В ординаторскую вошел сам главврач и хирург.
– Это кто спит?! Я за вами. Идемте, Васильева проведаем. Он у нас теперь знаменитость!
Вышел, дал возможность Татьяне Андреевне подняться, привести себя в порядок.
 
Васильев не проснулся, но его внешний вид беспокойства уже не вызывал.
– Будите пациента! – приказал Агапьев. – Пока он от голода не умер.
 
Татьяна Андреевна легко провела ладонью по лицу Васильева. Он открыл глаза.
– Ну, здравствуй, Никита! Как дела у моего братика?
Васильев попытался приподняться, его удержали. Агапьев ладонью потрогал лоб больного, по сонной артерии просчитал пульс.
– Поздравляю, господин подпоручик. Вырвали вас у смерти. В следующий раз берегитесь афганских стрелков!
Васильев с живым любопытством оглядывал палату, смотрел на окруживших его врачей и сестёр милосердия. Он не помнил, как попал в больницу.
– Ладно, – сказал Агапьев. – Ему сейчас повар нужен, а не врач. Кормите, вставать не давайте три дня минимум. Все хорошо. Слава Богу!
 

*****

 23 апреля 1912 года.
 
Через десять дней подпоручик Васильев из больницы был выписан.
С истинно нерастраченной материнской заботой его обмундированием занималась сама Татьяна Андреевна. Толковых портных и каптенармусов в Первом Таманском казачьем полку, что дислоцировался в ауле Кеши на северо-западной окраине Асхабада,  не осталось. Одни седые деды. Практически весь полк ушёл в Персидскую экспедицию.
Татьяна Андреевна набралась смелости и связалась по телефону с самим начальником пограничной бригады генералом Ковалёвым. Тот её выслушал, передал привет полковнику Баранову. Прислал в больницу вольнонаёмного портного из пограничной сапожно-пошивочной и шорной мастерской. Той, что на улице Вокзальной, у самой железной дороги. Так что, Васильеву не только поставили заплату на пробитые пулей шаровары, но и справили новые. Заодно и сапоги, уже изрядно истерзанные песчаными барханами и каменистыми тропами Куги-Танга, починили и отполировали.

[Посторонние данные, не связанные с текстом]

/-! ### The channels and the table at the start of a warm restart -/

theorem foldl_modSlot_all (f : Slot → Slot) (s : State) :
    allSlots.foldl (fun u n => u.modSlot n f) s = { s with slots := s.slots.map f } := by
  have part (l : List (Fin 16)) (s : State) (nodup : l.Nodup) : l.foldl (fun u n => u.modSlot n f) s =
      { s with slots := Vector.ofFn fun n => if n ∈ l then f (s.slot n) else s.slot n } := by
    induction l generalizing s with
    | nil =>
      simp only [List.not_mem_nil, if_false, ofFn_slot]
      rfl
    | cons a l ih =>
      obtain ⟨fresh, nodup⟩ := List.nodup_cons.1 nodup
      rw [List.foldl_cons, ih _ nodup]
      have each (c : Fin 16) : (if c ∈ l then f ((s.modSlot a f).slot c) else (s.modSlot a f).slot c) =
          if c ∈ a :: l then f (s.slot c) else s.slot c := by
        rw [State.slot_modSlot]
        by_cases h : c = a
        · subst h; simp [fresh]
        · simp [h]
      simp only [each]
      rfl
  rw [part _ _ allSlots_nodup]
  have : (Vector.ofFn fun n => if n ∈ allSlots then f (s.slot n) else s.slot n) = s.slots.map f :=
    Vector.ext fun i hi => by simp [State.slot, mem_allSlots]
  rw [this]

/-- A stop of other channels and a change of one channel in either order. -/
theorem stopIn_modChan {p : Fin 32 → Bool} {a : Fin 32} (f : Channel → Channel) (s : State) (other : p a = false) :
    stopIn p (s.modChan a f) = (stopIn p s).modChan a f := by
  have stops (c : Fin 32) : (s.modChan a f).stops p c = s.stops p c := by
    unfold State.stops
    rw [State.chan_modChan]
    split
    · next e => rw [e, other]; rfl
    · rfl
  have at_a : (stopIn p s).chan a = s.chan a := by
    rw [stopIn_chan, State.stops, other]
    rfl
  have channels : (Vector.ofFn fun c => if (s.modChan a f).stops p c then
      ((s.modChan a f).chan c).stopped ((s.modChan a f).sending c) else (s.modChan a f).chan c) =
      (stopIn p s).channels.set a (f ((stopIn p s).chan a)) := by
    refine Eq.trans (congrArg Vector.ofFn (funext fun c => ?_)) (ofFn_chan ((stopIn p s).modChan a f))
    rw [stops, State.chan_modChan, State.chan_modChan, at_a, stopIn_chan,
      sending_congr (t := s.modChan a f) (s := s) rfl]
    by_cases e : c = a
    · subst e
      simp [State.stops, other]
    · simp [e]
  unfold stopIn at channels ⊢
  rw [channels, funext stops]
  rfl

theorem restartChannels_eq (s : State) : restartChannels s =
    { stopIn (fun _ => true) s with
      channels := Vector.ofFn fun c => ((stopIn (fun _ => true) s).chan c).unfailed } := by
  have part (l : List (Fin 32)) (s : State) (nodup : l.Nodup) : l.foldl (fun t c => unfail c (stop c t)) s =
      l.foldl (fun t c => t.modChan c Channel.unfailed) (stopIn (fun c => l.contains c) s) := by
    induction l generalizing s with
    | nil => exact (stopIn_none fun c => rfl).symm
    | cons a l ih =>
      obtain ⟨fresh, nodup⟩ := List.nodup_cons.1 nodup
      rw [List.foldl_cons, List.foldl_cons, ih _ nodup, unfail_eq, stopIn_modChan _ _ (by simpa using fresh), stop_eq,
        stopIn_stopIn]
      rfl
  have all : (fun c => allChannels.contains c) = fun _ => true := funext fun c => by simp [mem_allChannels]
  rw [restartChannels, part _ _ allChannels_nodup, all, foldl_modChan_all]
  have map (u : State) : (Vector.ofFn fun c => (u.chan c).unfailed) = u.channels.map Channel.unfailed :=
    Vector.ext fun i hi => by simp [State.chan]
  rw [map]

/-- R78, R119, R168: the state in which a warm restart has begun, before the comparators are tested. -/
def restartBegun (s : State) : State :=
  { s with
    restarting := true
    strangers := [], raised := s.raised &&& ~~~1#14, seen := s.seen &&& ~~~1#14
    probeTimer := some 0, probeOwed := false
    slots := s.slots.map Slot.restarted
    channels := Vector.ofFn fun c =>
      if (s.chan c).state.stoppable then (s.chan c).stopped (s.sending c) else (s.chan c).unfailed
    readList := s.readList.filter fun x => !(s.chan x.channel).state.stoppable
    memOp := disownRead (fun c => (s.chan c).state.stoppable) s.memOp }

theorem restartTable_eq (s : State) : restartTable s =
    { s with
      slots := s.slots.map Slot.restarted, strangers := [], probeTimer := some 0, probeOwed := false
      raised := s.raised &&& ~~~1#14, seen := s.seen &&& ~~~1#14 } := by
  unfold restartTable
  dsimp only
  rw [foldl_modSlot_all]
  rfl

theorem stopIn_all (s : State) : stopIn (fun _ => true) s =
    { s with
      channels := Vector.ofFn fun c =>
        if (s.chan c).state.stoppable then (s.chan c).stopped (s.sending c) else s.chan c
      readList := s.readList.filter fun x => !(s.chan x.channel).state.stoppable
      memOp := disownRead (fun c => (s.chan c).state.stoppable) s.memOp } := by
  have stops (c : Fin 32) : s.stops (fun _ => true) c = (s.chan c).state.stoppable := Bool.true_and _
  unfold stopIn
  rw [funext stops]

theorem beginRestart_eq (s : State) : beginRestart s = testBoth (restartBegun s) := by
  have unfailed (c : Fin 32) (u : State) : ((stopIn (fun _ => true) u).chan c).unfailed =
      if (u.chan c).state.stoppable then (u.chan c).stopped (u.sending c) else (u.chan c).unfailed := by
    rw [stopIn_chan, State.stops, Bool.true_and]
    split
    · exact if_neg ChannelState.noConfusion
    · rfl
  unfold beginRestart
  rw [restartChannels_eq, restartTable_eq]
  simp only [unfailed]
  rw [stopIn_all]
  rfl

/-! ### Tests with no slot eligible and no channel to tell -/

/-- A warm restart is in progress, no slot of a validator that is PRESENT stands, and every channel is IDLE or
STOPPING: nothing is eligible, and no evaluation is taken. -/
structure Restarted (u : State) : Prop where
  restarting : u.restarting = true
  channels : ∀ c, (u.chan c).state = .idle ∨ (u.chan c).state = .stopping
  slots : ∀ n, (u.slot n).state = .occupied → (u.slot n).presence ≠ .present

theorem slot_restarted (s : State) (n : Fin 16) : (restartBegun s).slot n = (s.slot n).restarted := by
  simp [restartBegun, State.slot]

theorem chan_restartBegun (s : State) (c : Fin 32) : (restartBegun s).chan c =
    if (s.chan c).state.stoppable then (s.chan c).stopped (s.sending c) else (s.chan c).unfailed := by
  simp [restartBegun, State.chan]

theorem restarted_presence (x : Slot) (h : x.restarted.state = .occupied) : x.restarted.presence = .unknown := by
  cases state : x.state with
  | empty =>
    have same : x.restarted = x := by unfold Slot.restarted; rw [state]
    rw [same, state] at h
    cases h
  | occupied => unfold Slot.restarted; rw [state]
  | releasing => unfold Slot.restarted; rw [state]

theorem restarted_begun (s : State) : Restarted (restartBegun s) := by
  refine ⟨rfl, fun c => ?_, fun n h => ?_⟩
  · rw [chan_restartBegun]
    split
    · exact .inr rfl
    · next not_stoppable =>
      rw [stoppable_iff] at not_stoppable
      unfold Channel.unfailed
      split
      · exact .inl rfl
      · tauto
  · rw [slot_restarted] at h ⊢
    rw [restarted_presence _ h]
    exact Presence.noConfusion

section
variable {u : State}

theorem Restarted.of_same {t : State} (h : Restarted u) (restarting : t.restarting = u.restarting)
    (channels : t.channels = u.channels) (slots : t.slots = u.slots) : Restarted t where
  restarting := restarting.trans h.restarting
  channels c := by rw [chan_congr channels]; exact h.channels c
  slots n := by rw [slot_congr slots]; exact h.slots n

theorem Restarted.evaluateAll (h : Restarted u) (cs : List (Fin 32)) : evaluateAll cs u = u :=
  evaluateAll_unmet fun c _ r _ met => by
    have running := met.2.1
    rw [h.restarting] at running
    cases running

theorem Restarted.not_eligible (h : Restarted u) (k : Kind) (a : Armed) (n : Fin 16) : eligible k a u n = false := by
  rw [← Bool.not_eq_true]
  intro e
  simp only [eligible, Bool.and_eq_true, beq_iff_eq] at e
  obtain ⟨⟨⟨⟨⟨occupied, present⟩, _⟩, _⟩, _⟩, _⟩ := e
  exact h.slots n occupied present

theorem Restarted.not_loaded (h : Restarted u) (a : Armed) (c : Fin 32) : loadedOn a u c = false := by
  rw [← Bool.not_eq_true, loadedOn_iff]
  rintro ⟨loaded, _⟩
  obtain state | state := h.channels c <;> rw [loaded] at state <;> cases state

theorem Restarted.unanimous (h : Restarted u) (k : Kind) (a : Armed) : isUnanimous k a u = true :=
  (isUnanimous_iff k a u).2 fun n e => by
    rw [h.not_eligible] at e
    cases e

theorem Restarted.isDue (h : Restarted u) (k : Kind) (a : Armed) : isDue k a u = timeCondition a u := by
  unfold Machine.isDue
  rw [h.unanimous]
  cases u.policy.cutover.get k <;> simp

/-- R16 step 1 with no channel to stop. -/
def withdrawCurrent (k : Kind) (u : State) : State :=
  match u.currentOf k with
  | some p => withdraw p u
  | none => u

/-- The records' part of a cutover that has no channel to tell. -/
def cutRecords (k : Kind) (a : Armed) (u : State) : State :=
  emptyComparator k ((withdrawCurrent k u).modIssue a.record fun e => { e with state := .current })

theorem withdrawCurrent_mask (k : Kind) (u : State) : issueMask (withdrawCurrent k u) = issueMask u := by
  unfold withdrawCurrent
  split
  · exact withdraw_mask _ u
  · rfl

theorem cutRecords_fields (k : Kind) (a : Armed) (u : State) :
    ((cutRecords k a u).channels = (withdrawCurrent k u).channels ∧
      (cutRecords k a u).slots = (withdrawCurrent k u).slots) ∧
    ((cutRecords k a u).highMark = (withdrawCurrent k u).highMark ∧
      (cutRecords k a u).refusedMark = (withdrawCurrent k u).refusedMark) ∧
    (cutRecords k a u).comparator = (withdrawCurrent k u).comparator.put k .empty ∧
    (cutRecords k a u).raised = (withdrawCurrent k u).raised := by
  unfold cutRecords
  generalize withdrawCurrent k u = v
  exact ⟨⟨rfl, rfl⟩, ⟨rfl, rfl⟩, rfl, rfl⟩

/-- A withdrawal raises nothing. -/
theorem withdrawCurrent_raised (k : Kind) (u : State) {f : Flag} (h : (withdrawCurrent k u).isRaised f = true) :
    u.isRaised f = true := by
  unfold withdrawCurrent at h
  split at h
  · next p _ =>
    rw [withdraw_whole] at h
    split at h
    · rw [freeIssue_whole, State.isRaised, kept_bit] at h
      exact h.1
    · exact h
  · exact h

Так что подпоручик пограничной стражи Никита Александрович Васильев на скромных проводах сиял не только своей счастливой улыбкой. Заказал в кофейной «Гранд-отеля» сливочный торт с розами и вишенками, купил большую коробку французского шоколада «Бон-бон» с «ангелочками» из Центральной Африки на лакированной картонной коробке. Поблагодарил и Бориса Николаевича, и Татьяну Андреевну, и всех сестер милосердия. Но смотрел только на Елену Сергеевну. Были в числе присутствующих на чаепитии и иные сёстры милосердия – и юные, и миловидные, и ухаживавшие за Васильевым не за страх, а на совесть. Все знали, молодой офицер холост. Не из князей, не из богатеев, но из приличной интеллигентной семьи. Хорошая партия! Увы. Васильев смотрел только на Елену Сергеевну. Подарил букет Копет-Дагских горных тюльпанов Татьяне Андреевне, но вложил в него письмо для них обоих.
Подъехал вызванный Васильевым фотограф Минкин. Сделал общее фото. В центре Агапьев и Васильев рядом со своей «сестричкой» по крови Татьяной Андреевной. Вокруг – врачи, сёстры милосердия и даже больные.
Минкин просчитал фотографируемых, объявил – сорок копеек большое общее фото. Через день будет готово каждому. Никто не сказал – дорого.
Татьяна Андреевна попросила фотографа сфотографировать её вместе с Леночкой. Заказала шесть штук.
Прошли в ординаторскую к столу. Пили чай с тортом, с шоколадными «бон-бонами». Всем понравилось. Желали Васильеву здоровья. Поздравляли Агапьева с удачей в освоении нового метода лечения!
 
Уехал подпоручик Васильев к своему месту службы. Назад в Керки.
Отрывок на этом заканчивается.